Personal information
- Born: 14 May 1991 (age 35)

Sport
- Country: Japan
- Sport: Karate
- Weight class: 68 kg
- Events: Kumite; Team kumite;

Medal record
Women's karate
Representing Japan
World Championships
| Gold medal – first place | 2012 Paris | Kumite 68 kg |
| Bronze medal – third place | 2012 Paris | Team kumite |
Asian Championships
| Gold medal – first place | 2015 Yokohama | Kumite 68 kg |
| Gold medal – first place | 2017 Astana | Kumite 68 kg |
| Gold medal – first place | 2018 Amman | Kumite 68 kg |
| Gold medal – first place | 2021 Almaty | Kumite 68 kg |
| Gold medal – first place | 2022 Tashkent | Kumite 68 kg |
| Silver medal – second place | 2019 Tashkent | Kumite 68 kg |
| Bronze medal – third place | 2013 Dubai | Kumite 68 kg |
| Bronze medal – third place | 2017 Astana | Team kumite |
| Bronze medal – third place | 2021 Almaty | Team kumite |
World Games
| Gold medal – first place | 2013 Cali | Kumite 68 kg |
| Bronze medal – third place | 2017 Wrocław | Kumite 68 kg |
Asian Games
| Bronze medal – third place | 2018 Jakarta | Kumite 68 kg |

= Kayo Someya =

Japanese karateka (born 1991)

Kayo Someya (born 14 May 1991) is a Japanese karateka.
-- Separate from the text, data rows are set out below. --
@[simp] theorem postVar_r (k : Slot) (d : Dst) (v : BitVec 256) (s : State) : (postVar k d v s).c.r = s.c.r := rfl
@[simp] theorem postVar_pc (k : Slot) (d : Dst) (v : BitVec 256) (s : State) : (postVar k d v s).c.pc = s.c.pc := rfl
@[simp] theorem postVar_bun (k : Slot) (d : Dst) (v : BitVec 256) (s : State) : (postVar k d v s).c.bun = s.c.bun := rfl
@[simp] theorem postVar_view (k : Slot) (d : Dst) (v : BitVec 256) (s : State) : (postVar k d v s).c.view = s.c.view := rfl
@[simp] theorem postVar_held (k : Slot) (d : Dst) (v : BitVec 256) (s : State) : (postVar k d v s).c.held = s.c.held := rfl
@[simp] theorem postVar_resume (k : Slot) (d : Dst) (v : BitVec 256) (s : State) : (postVar k d v s).c.resume = s.c.resume := rfl
@[simp] theorem postVar_tripAt (k : Slot) (d : Dst) (v : BitVec 256) (s : State) : (postVar k d v s).c.tripAt = s.c.tripAt := rfl
@[simp] theorem postVar_now (k : Slot) (d : Dst) (v : BitVec 256) (s : State) : (postVar k d v s).c.now = s.c.now := rfl
@[simp] theorem postVar_bundles (k : Slot) (d : Dst) (v : BitVec 256) (s : State) : (postVar k d v s).c.bundles = s.c.bundles := rfl
@[simp] theorem postVar_sinceSafe (k : Slot) (d : Dst) (v : BitVec 256) (s : State) : (postVar k d v s).c.sinceSafe = s.c.sinceSafe := rfl
@[simp] theorem postVar_loops (k : Slot) (d : Dst) (v : BitVec 256) (s : State) : (postVar k d v s).c.loops = s.c.loops := rfl
@[simp] theorem postVar_drain (k : Slot) (d : Dst) (v : BitVec 256) (s : State) : (postVar k d v s).c.drain = s.c.drain := rfl
@[simp] theorem postVar_trap (k : Slot) (d : Dst) (v : BitVec 256) (s : State) : (postVar k d v s).c.trap = s.c.trap := rfl
@[simp] theorem postVar_srec (k : Slot) (d : Dst) (v : BitVec 256) (s : State) : (postVar k d v s).c.srec = s.c.srec := rfl
@[simp] theorem postVar_wm (k : Slot) (d : Dst) (v : BitVec 256) (s : State) : (postVar k d v s).c.wm = s.c.wm := rfl
@[simp] theorem postVar_sat (k : Slot) (d : Dst) (v : BitVec 256) (s : State) : (postVar k d v s).c.sat = s.c.sat := rfl
@[simp] theorem postVar_arr (k : Slot) (d : Dst) (v : BitVec 256) (s : State) : (postVar k d v s).c.arr = s.c.arr := rfl
@[simp] theorem postVar_m (k : Slot) (d : Dst) (v : BitVec 256) (s : State) : (postVar k d v s).c.m = s.c.m := rfl
@[simp] theorem postVar_mxq (k : Slot) (d : Dst) (v : BitVec 256) (s : State) : (postVar k d v s).c.mxq = s.c.mxq := rfl
@[simp] theorem postVar_cpq (k : Slot) (d : Dst) (v : BitVec 256) (s : State) : (postVar k d v s).c.cpq = s.c.cpq := rfl
@[simp] theorem postVar_spq (k : Slot) (d : Dst) (v : BitVec 256) (s : State) : (postVar k d v s).c.spq = s.c.spq := rfl
@[simp] theorem postVar_syq (k : Slot) (d : Dst) (v : BitVec 256) (s : State) : (postVar k d v s).c.syq = s.c.syq := rfl
@[simp] theorem postVar_failing (k : Slot) (d : Dst) (v : BitVec 256) (s : State) : (postVar k d v s).c.failing = s.c.failing := rfl
@[simp] theorem postVar_cmdNo (k : Slot) (d : Dst) (v : BitVec 256) (s : State) : (postVar k d v s).c.cmdNo = s.c.cmdNo := rfl
@[simp] theorem postVar_writers (k : Slot) (d : Dst) (v : BitVec 256) (s : State) : (postVar k d v s).c.writers = s.c.writers := rfl
@[simp] theorem postVar_cpFlags (k : Slot) (d : Dst) (v : BitVec 256) (s : State) : (postVar k d v s).c.cpFlags = s.c.cpFlags := rfl
@[simp] theorem postVar_counts (k : Slot) (d : Dst) (v : BitVec 256) (s : State) : (postVar k d v s).c.counts = s.c.counts := rfl
@[simp] theorem postVar_z (k : Slot) (d : Dst) (v : BitVec 256) (s : State) : (postVar k d v s).c.z = s.c.z := rfl
@[simp] theorem postVar_poste (k : Slot) (d : Dst) (v : BitVec 256) (s : State) : (postVar k d v s).c.poste = s.c.poste := rfl
@[simp] theorem postVar_lanes (k : Slot) (d : Dst) (v : BitVec 256) (s : State) : (postVar k d v s).c.lanes = s.c.lanes := rfl
@[simp] theorem postVar_ranked (k : Slot) (d : Dst) (v : BitVec 256) (s : State) : (postVar k d v s).c.ranked = s.c.ranked := rfl
@[simp] theorem postVar_cmps (k : Slot) (d : Dst) (v : BitVec 256) (s : State) : (postVar k d v s).c.cmps = s.c.cmps := rfl
@[simp] theorem postVar_spec (k : Slot) (d : Dst) (v : BitVec 256) (s : State) : (postVar k d v s).c.spec = s.c.spec := rfl
@[simp] theorem postVar_txn (k : Slot) (d : Dst) (v : BitVec 256) (s : State) : (postVar k d v s).c.txn = s.c.txn := rfl
@[simp] theorem postVar_bars (k : Slot) (d : Dst) (v : BitVec 256) (s : State) : (postVar k d v s).c.bars = s.c.bars := rfl
@[simp] theorem postVar_barRec (k : Slot) (d : Dst) (v : BitVec 256) (s : State) : (postVar k d v s).c.barRec = s.c.barRec := rfl
@[simp] theorem postVar_mismatch (k : Slot) (d : Dst) (v : BitVec 256) (s : State) : (postVar k d v s).c.mismatch = s.c.mismatch := rfl
@[simp] theorem postVar_upsets (k : Slot) (d : Dst) (v : BitVec 256) (s : State) : (postVar k d v s).c.upsets = s.c.upsets := rfl
@[simp] theorem postVar_haltAsked (k : Slot) (d : Dst) (v : BitVec 256) (s : State) : (postVar k d v s).c.haltAsked = s.c.haltAsked := rfl
@[simp] theorem postVar_xendRec (k : Slot) (d : Dst) (v : BitVec 256) (s : State) : (postVar k d v s).c.xendRec = s.c.xendRec := rfl
@[simp] theorem postVar_far (k : Slot) (d : Dst) (v : BitVec 256) (s : State) : (postVar k d v s).c.far = s.c.far := rfl
@[simp] theorem postVar_phaseAt (k : Slot) (d : Dst) (v : BitVec 256) (s : State) : (postVar k d v s).c.phaseAt = s.c.phaseAt := rfl
@[simp] theorem postVar_colls (k : Slot) (d : Dst) (v : BitVec 256) (s : State) : (postVar k d v s).c.colls = s.c.colls := rfl
@[simp] theorem postVar_info (k : Slot) (d : Dst) (v : BitVec 256) (s : State) : (postVar k d v s).c.info = s.c.info := rfl
@[simp] theorem postVar_fused (k : Slot) (d : Dst) (v : BitVec 256) (s : State) : (postVar k d v s).c.fused = s.c.fused := rfl
@[simp] theorem postVar_emu (k : Slot) (d : Dst) (v : BitVec 256) (s : State) : (postVar k d v s).c.emu = s.c.emu := rfl
@[simp] theorem postVar_ended (k : Slot) (d : Dst) (v : BitVec 256) (s : State) : (postVar k d v s).c.ended = s.c.ended := rfl
@[simp] theorem postVar_halted (k : Slot) (d : Dst) (v : BitVec 256) (s : State) : (postVar k d v s).c.halted = s.c.halted := rfl
@[simp] theorem postVar_stepOnce (k : Slot) (d : Dst) (v : BitVec 256) (s : State) : (postVar k d v s).c.stepOnce = s.c.stepOnce := rfl
@[simp] theorem postVar_bkptTag (k : Slot) (d : Dst) (v : BitVec 256) (s : State) : (postVar k d v s).c.bkptTag = s.c.bkptTag := rfl
@[simp] theorem postVar_bkptSkip (k : Slot) (d : Dst) (v : BitVec 256) (s : State) : (postVar k d v s).c.bkptSkip = s.c.bkptSkip := rfl
@[simp] theorem postVar_preempt (k : Slot) (d : Dst) (v : BitVec 256) (s : State) : (postVar k d v s).c.preempt = s.c.preempt := rfl
@[simp] theorem postVar_fresh (k : Slot) (d : Dst) (v : BitVec 256) (s : State) : (postVar k d v s).c.fresh = s.c.fresh := rfl
@[simp] theorem postVar_state_inputs (k : Slot) (d : Dst) (v : BitVec 256) (s : State) : (postVar k d v s).inputs = s.inputs := rfl
@[simp] theorem postVar_state_world (k : Slot) (d : Dst) (v : BitVec 256) (s : State) : (postVar k d v s).world = s.world := rfl
@[simp] theorem postVar_state_cleaned (k : Slot) (d : Dst) (v : BitVec 256) (s : State) : (postVar k d v s).cleaned = s.cleaned := rfl
@[simp] theorem postVar_state_keyed (k : Slot) (d : Dst) (v : BitVec 256) (s : State) : (postVar k d v s).keyed = s.keyed := rfl
@[simp] theorem postVar_state_mem (k : Slot) (d : Dst) (v : BitVec 256) (s : State) : (postVar k d v s).mem = s.mem := rfl
@[simp] theorem postVar_state_outer (k : Slot) (d : Dst) (v : BitVec 256) (s : State) : (postVar k d v s).outer = s.outer := rfl
@[simp] theorem postVar_state_poison (k : Slot) (d : Dst) (v : BitVec 256) (s : State) : (postVar k d v s).poison = s.poison := rfl
@[simp] theorem postVar_state_mon (k : Slot) (d : Dst) (v : BitVec 256) (s : State) : (postVar k d v s).mon = s.mon := rfl
@[simp] theorem postVar_state_fe (k : Slot) (d : Dst) (v : BitVec 256) (s : State) : (postVar k d v s).fe = s.fe := rfl
@[simp] theorem postVar_state_links (k : Slot) (d : Dst) (v : BitVec 256) (s : State) : (postVar k d v s).links = s.links := rfl
@[simp] theorem postVar_state_health (k : Slot) (d : Dst) (v : BitVec 256) (s : State) : (postVar k d v s).health = s.health := rfl
@[simp] theorem postVar_state_bind (k : Slot) (d : Dst) (v : BitVec 256) (s : State) : (postVar k d v s).bind = s.bind := rfl
@[simp] theorem postVar_state_me (k : Slot) (d : Dst) (v : BitVec 256) (s : State) : (postVar k d v s).me = s.me := rfl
She is the 2012 World Champion in the women's kumite 68 kg event and a five-time gold medalist in this event at the Asian Karate Championships.

== Career ==

Someya represented Japan at the 2013 World Games held in Cali, Colombia and she won the gold medal in the women's kumite 68 kg event.

At the 2017 World Games held in Wrocław, Poland, Someya won the bronze medal in the women's kumite 68 kg event.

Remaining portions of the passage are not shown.